Assigned task →
If a line in the entries below includes "unfold", show that line.

Excerpts from a dataset →
********

theorem State.graphErr_kept {s : State} (h_s : Kept T s₀ s) (index : Nat) (kind : Nat) (reason : Nat) (hp : Sub 0x820000000002 T) : Kept T s₀ (State.graphErr s index kind reason) := by
  unfold State.graphErr
  try dsimp only
  repeat' first
    | (with_reducible assumption)
    | ((with_reducible refine Sub.trans hp ?_); rfl)
    | ((with_reducible refine Sub.bit hp ?_); decide)
    | (with_reducible refine State.wrAll_nil_kept ?_)
    | (with_reducible refine State.wrAll_cons_kept ?_)
    | (with_reducible refine State.wrAll_kept ?_ _ ?_ ?_)
    | (with_reducible apply State.wr_kept)
    | (with_reducible apply State.notice_kept)
    | (intro _)
    | (dsimp only)

theorem State.graphSwap_kept {s : State} (h_s : Kept T s₀ s)  (hp : Sub 0x800000020000 T) : Kept T s₀ (State.graphSwap s) := by
  unfold State.graphSwap
  try dsimp only
  repeat' first
    | (with_reducible assumption)
    | ((with_reducible refine Sub.trans hp ?_); rfl)
    | ((with_reducible refine Sub.bit hp ?_); decide)
    | (with_reducible apply State.wr_kept)
    | (fail_if_no_progress ((with_reducible refine Kept.mkOther ?_ ?_ ?_ (fun q hq => ?_)) <;> [skip; exact rfl; exact rfl; (cases q <;> first | with_reducible exact rfl | exact fun f _ => State.rd_congr rfl f | exact absurd (Sub.bit hp rfl) hq)]))
    | split
    | (intro _)
    | (dsimp only)

theorem State.graphChecked_kept {s : State} (h_s : Kept T s₀ s)  (hp : Sub 0x820000020002 T) : Kept T s₀ (State.graphChecked s) := by
  unfold State.graphChecked
  try dsimp only
  repeat' first
    | (with_reducible assumption)
    | ((with_reducible refine Sub.trans hp ?_); rfl)
    | ((with_reducible refine Sub.bit hp ?_); decide)
    | (with_reducible apply State.wr_kept)
    | (with_reducible apply State.graphErr_kept)
    | (fail_if_no_progress ((with_reducible refine Kept.mkOther ?_ ?_ ?_ (fun q hq => ?_)) <;> [skip; exact rfl; exact rfl; (cases q <;> first | with_reducible exact rfl | exact fun f _ => State.rd_congr rfl f | exact absurd (Sub.bit hp rfl) hq)]))
    | split
    | (intro _)
    | (dsimp only)

theorem State.drfWordWrite_kept {s : State} (h_s : Kept T s₀ s) (off : Nat) (w : Nat) (hp : Sub 0x820000000003 T) : Kept T s₀ (State.drfWordWrite s off w) := by
  unfold State.drfWordWrite
  try dsimp only
  repeat' first
    | (with_reducible assumption)
    | ((with_reducible refine Sub.trans hp ?_); rfl)
    | ((with_reducible refine Sub.bit hp ?_); decide)
    | (with_reducible apply State.setN_kept)
    | (with_reducible apply State.graphErr_kept)
    | split
    | (lift_lets; intro x; refine Kept.cut (s := x) ?_ (fun hx => ?_) <;> [subst x; clear_value x])
    | (intro x; refine Kept.cut (s := x) ?_ (fun hx => ?_) <;> [subst x; clear_value x])
    | (lift_lets; intro x; subst x)
    | (intro x; subst x)
    | (intro _)
    | (dsimp only)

********

Answer box →
  unfold State.graphErr
  unfold State.graphSwap
  unfold State.graphChecked
  unfold State.drfWordWrite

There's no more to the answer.